-- ==== Sys2Proof/Machine/State.lean ====
section
/-!
DEFINITION. The state of the block as plain data: every register, queue, buffer, counter, mode and pin that the spec
gives it, the commands that wait, the reasons a step can stop, and the state at reset.
-/
namespace Sys2Proof.Machine

/-! ### Device state, pins and clocks -/

/-- Device states (Table - Device states). -/
inductive DevState where
  | off | standby | boot | ready | run | drain | watch | benched | fault
  deriving DecidableEq, Repr

/-- MGT_STATE and the drain gate (R23, R35, R36, R39). `reasons` is MGT_STATE[23:16]. -/
structure Device where
  mode : DevState := .standby
  prev : DevState := .standby
  faultCode : Byte := 0
  bound : Bool := false
  reasons : Byte := 0
  drainStart : Word := 0
  drained : Bool := false
  mgtHold : Bool := false
  debugHold : Bool := false
  bootDrain : Byte := 0
  abandonedDrain : Bool := false
  deriving DecidableEq, Repr

/-- Pins of the board interface, inputs as taken after R473 and the latched outputs (R469 to R477). -/
structure Pins where
  refPresent : Bool := false
  pwrEn : Bool := false
  pwrEnSpent : Bool := false
  pwrEnSince : Word := 0
  pgood : Bool := false
  drainReq : Bool := false
  pwrLimit : Bool := false
  thermtrip : Bool := false
  deriving DecidableEq, Repr

/-- Clocks (R26 to R31): PLL lock, the source of CK_S as TIM_CLK codes it, the domains that run, the derated divider,
the dies whose clock is lost and those whose ports on the Piste are fenced (R29), and the Edge engines whose monitor is suspended (R30). -/
structure Clocks where
  pllLock : Bool := false
  clkSrc : BitVec 2 := 1
  ckCHL : Bool := false
  ckM : Bool := false
  derated : Bool := false
  lostDies : List Nat := []
  fencedDies : List Nat := []
  suspended : List Nat := []
  deriving DecidableEq, Repr

/-- Cold start (R418, R438): when BOOT was entered, the step in progress, the steps that ended with their PT, the step whose limit ran out, and
whether a part without which the device is below the floor has failed its self-test (R425). -/
structure Boot where
  step : Nat := 0
  done : List Nat := []
  endPt : Table Word := []
  limitStep : Nat := 0
  background : List Nat := []
  bootSince : Word := 0
  stepSince : Word := 0
  straps : StrapSample := {}
  coreFailed : Bool := false
  deriving DecidableEq, Repr

/-- Fuses (R11, R418): what registers marked F hold, and whether the key slots are usable: not once their block fails its
check (R415). -/
structure Fuses where
  deviceId : Word := 0
  minSvn : BitVec 32 := 0
  fuseLock : Bool := false
  slots : List KeySlot := [{}, {}, {}, {}]
  usable : Bool := true
  deriving DecidableEq, Repr

/-! ### Non-volatile storage (R410, R411) -/

/-- A journal entry (R461): its code, die, index, timestamp, merged occurrences and whole payload. -/
structure JEntry where
  code : Nat
  die : Nat
  alert : Bool := false
  jidx : BitVec 32 := 0
  boot : BitVec 32 := 0
  repeats : Nat := 1
  pt : Word := 0
  payload : List Byte := []
  crcBad : Bool := false
  deriving DecidableEq, Repr

/-- A pattern entry (R373): its KIND and its 2,048 bytes. -/
structure Pattern where
  kind : Nat
  bytes : List Byte
  deriving DecidableEq, Repr

/-- What the configuration flash keeps (R410): boot count, LEVEL, bench and watch records, PREFER, spare map, pattern
pack, image copies and journal; and the signed commands that act at the next reset (R465). `hardRows` is what the stacks
keep of their hard repairs (R234): the stack, and the row as ELEMENT codes it. -/
structure Nvm where
  bootCount : BitVec 32 := 1
  level : BitVec 16 := 0
  benchRecord : Bool := false
  watchRecord : Bool := false
  preferB : Bool := false
  spareMap : List SpareEntry := []
  packSeq : Word := 0
  patterns : List Pattern := []
  imageA : List Byte := []
  imageB : List Byte := []
  journal : List JEntry := []
  oldestJidx : BitVec 32 := 0
  clearBench : Bool := false
  clearSpares : List (Nat × Nat × Nat × Nat) := []
  hardRows : List (Nat × Nat) := []
  deriving DecidableEq, Repr

/-! ### Scorecard and management -/

/-- A ledger record (R457). -/
structure LedgerRec where
  code : Nat
  alert : Bool := false
  truncated : Bool := false
  die : Nat := 0xFF
  seq : BitVec 32 := 0
  pt : Word := 0
  payload : List Byte := []
  jidx : BitVec 32 := 0
  deriving DecidableEq, Repr

/-- The scorecard (R459, R462, R463): HEAD, the 1,024 records of the ledger window, the flush buffer, the next JIDX,
the selected entry and what the journal window shows. -/
structure Scorecard where
  head : BitVec 32 := 0
  ledger : Table LedgerRec := []
  buffer : List JEntry := []
  nextJidx : BitVec 32 := 0
  jrnlSel : BitVec 32 := 0
  found : BitVec 2 := 0
  units : Nat := 0
  window : List Byte := []
  flushDue : Bool := false
  retrying : Bool := false
  lastFlush : Word := 0
  deriving DecidableEq, Repr

/-- A chunk or message that the device sends (R441): type, status for a response, number, offset within the body and
the body. `resp` marks a response, `acked` a message that must be answered. -/
structure OutMsg where
  dest : Route
  mtype : Nat
  resp : Bool := false
  status : Nat := 0
  mseq : BitVec 32 := 0
  chunkOff : Nat := 0
  jobId : BitVec 64 := 0
  body : List Byte := []
  acked : Bool := false
  sends : Nat := 1
  sentPt : Word := 0
  deriving DecidableEq, Repr

/-- A partly received message (R442). -/
structure Partial where
  route : Route
  mtype : Nat
  mseq : BitVec 32
  total : Nat
  jobId : BitVec 64 := 0
  chunks : List (Nat × List Byte) := []
  lastPt : Word := 0
  deriving DecidableEq, Repr

/-- A stored response (R443). -/
structure Stored where
  route : Route
  mseq : BitVec 32
  chunkOff : Nat
  answer : OutMsg
  deriving DecidableEq, Repr

/-- The I3C target (R451 to R454). -/
structure I3c where
  dynAddr : BitVec 7 := 0
  addrValid : Bool := false
  ibiEn : Bool := false
  readPtr : Nat := 0
  selected : Nat := 0
  writeStatus : Nat := 0
  inbox : List Byte := []
  outbox : List Byte := []
  lastRead : List Byte := []
  ibi : List Byte := []
  deriving DecidableEq, Repr

/-- The management block (R439 to R467): MGT_EVENT, MGT_ALERT_EN, nonce, debug scope, the signed-command status, the
telemetry control, the message traffic and the I3C target. -/
structure Mgmt where
  event : BitVec 6 := 0
  alertEn : BitVec 6 := 0x3D
  nonce : Word := 0
  debugScope : BitVec 4 := 0
  signedCmd : BitVec 16 := 0
  signedCause : Byte := 0
  signedPending : Bool := false
  telDst : Coord := 0
  telSvc : Bool := false
  telMs : BitVec 16 := 0
  telLast : Word := 0
  hbMs : Byte := 10
  hbLast : Word := 0
  nextMseq : BitVec 32 := 0
  partials : List Partial := []
  stored : List Stored := []
  waiting : List OutMsg := []
  sent : List OutMsg := []
  i3c : I3c := {}
  deriving DecidableEq, Repr

/-- Image status (R438). -/
structure ImageStatus where
  booted : BitVec 2 := 3
  causeA : Byte := 0x0F
  causeB : Byte := 0x0F
  svn : BitVec 32 := 0
  buildId : Word := 0
  deriving DecidableEq, Repr

/-- The values that the CONFIG section feeds (R417) and the registers marked I that no block below holds. -/
structure ImageConfig where
  extentX : Nat := 1
  extentY : Nat := 1
  extentZ : Nat := 1
  cabled : BitVec 7 := 0
  gradients : List (Nat × Int × Int) := []
  tuning : List (List Byte) := []
  channelTables : List Byte := []
  deriving DecidableEq, Repr

/-- Self-test status (R438). -/
structure TestStatus where
  target : BitVec 4 := 0
  refused : Bool := false
  abandoned : Bool := false
  running : Bool := false
  failLoc : Word := 0x7F
  packRefuse : Byte := 0
  deriving DecidableEq, Repr

/-! ### Power admission (R386 to R397) -/

/-- The classes of tickets (R387). -/
inductive TicketClass where
  | arrayBurst (cell : Nat)
  | glideUser (engine : Nat)
  | glideCal (engine : Nat)
  | stackBurst (m k : Nat)
  | link (port : Nat)
  deriving DecidableEq, Repr

/-- A ticket held, or a request that waits: its class, the units it holds in each of its pools, and its place in the
order of grants. -/
structure Ticket where
  cls : TicketClass
  claims : List (Nat × Nat)
  order : Nat := 0
  deriving DecidableEq, Repr

/-- The admission controller (R386 to R397, R409). -/
structure Power where
  budgets : Table Nat := []
  limitW : BitVec 16 := 4400
  budgetReject : Bool := false
  limitActive : Bool := false
  held : List Ticket := []
  queue : List Ticket := []
  headSince : Table Word := []
  nextOrder : Nat := 0
  portUnits : List Nat := []
  deriving DecidableEq, Repr

/-! ### Sensors and the snowplough (R398 to R405) -/

/-- One junction sensor (R398, R399); temperatures in 1/64 °C. -/
structure Sensor where
  t : Int := 0
  est : Int := 0
  valid : Bool := false
  fast : Bool := false
  suspect : Bool := false
  faulty : Bool := false
  badRun : Nat := 0
  goodRun : Nat := 0
  lastPt : Word := 0
  history : List (Word × Int) := []
  deriving DecidableEq, Repr

/-- Thermal control (R400 to R405, R409): the sensors, the pause counts by die, the stacks' temperatures, the step in force
with the PT of its first reading and of the last that showed one, and the readings that showed a step and wait for their
neighbours. -/
structure Thermal where
  sensors : Table Sensor := []
  pause : Table Nat := []
  stackTemp : Table Int := []
  stepActive : Bool := false
  stepPt : Word := 0
  stepLast : Word := 0
  stepShown : List (Nat × Word × Int) := []
  trip : Bool := false
  comparators : List (Nat × Nat) := []
  deriving DecidableEq, Repr

/-! ### Cells (R16 to R18, R83 to R128, R168 to R171) -/

/-- What a physical cell carries: whether it is marked faulty, its last test, its recent transient checks and whether
it is a cell of concern (R366). -/
structure PCell where
  faulty : Bool := false
  tested : Option (Nat × Nat) := none
  transients : List Word := []
  lineEvents : List (Nat × Word) := []
  concern : Bool := false
  testDue : Bool := false
  deriving DecidableEq, Repr

/-- The phases of a rotation (R166, R169): it waits for the boundary, or for its retry; it copies; it tests; its test stands
aside for a confirmation. -/
inductive RotPhase where
  | waiting
  | retrying
  | copying
  | testing
  | suspended
  deriving DecidableEq, Repr

/-- A rotation or an in-place test in progress (R168 to R171). -/
structure Rotation where
  due : Nat
  phase : RotPhase
  inPlace : Bool := false
  since : Word := 0
  retries : Nat := 0
  deriving DecidableEq, Repr

/-- A cluster (R17, R18): rank j is bound to slot `slots[j]`, the spare slot, whether the cluster is unavailable and
what rotates in it. -/
structure Cluster where
  slots : List Nat := []
  spare : Option Nat := none
  unavailable : Bool := false
  rotation : Option Rotation := none
  lastDue : Option Word := none
  deriving DecidableEq, Repr

/-- The phase of a cell's arrays (R102 to R107). -/
inductive ArrayPhase where
  | idle
  | waiting
  | running
  | rampDown
  deriving DecidableEq, Repr

/-- A signal on its way (R65, R123): the station and semaphore it is for, its count, and the SIGNAL packet that brought it,
which is acknowledged once it is applied (R304). -/
structure SignalMsg where
  station : Nat
  sem : Nat
  count : Nat
  src : Option Packet := none
  deriving DecidableEq, Repr

/-- The signals that a semaphore file has applied in its last cycle, and its queue (R124). -/
structure SemFile where
  applied : Nat := 0
  queue : List SignalMsg := []
  deriving DecidableEq, Repr

/-! ### Station contexts at run (R49, R62, R83, R98 to R101) -/

/-- A wide-accumulator element (R93): zero or a finite value S, M, E, an infinity or NaN. -/
inductive Wide where
  | finite (neg : Bool) (m : Nat) (e : Int)
  | inf (neg : Bool)
  | nan
  deriving DecidableEq, Repr

/-- An accumulator or working bank (R75, R98): its shape, once it has one, its elements in row order, the flags ANALOG and
OOC of the frames that entered it (R61), and the granules of its file that a read finds uncorrectable: byte offset and
syndrome (R206, R363). -/
structure Bank where
  shape : Option (Nat × Nat) := none
  elems : List Wide := []
  tflags : Byte := 0
  ue : List (Nat × Nat) := []
  deriving DecidableEq, Repr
○ ○ ○ ○
- [TO DO]: Establish how many lines of the entries hold the word "applied", giving nothing but the number.

- [ANSWER FOR THE TASK]: 3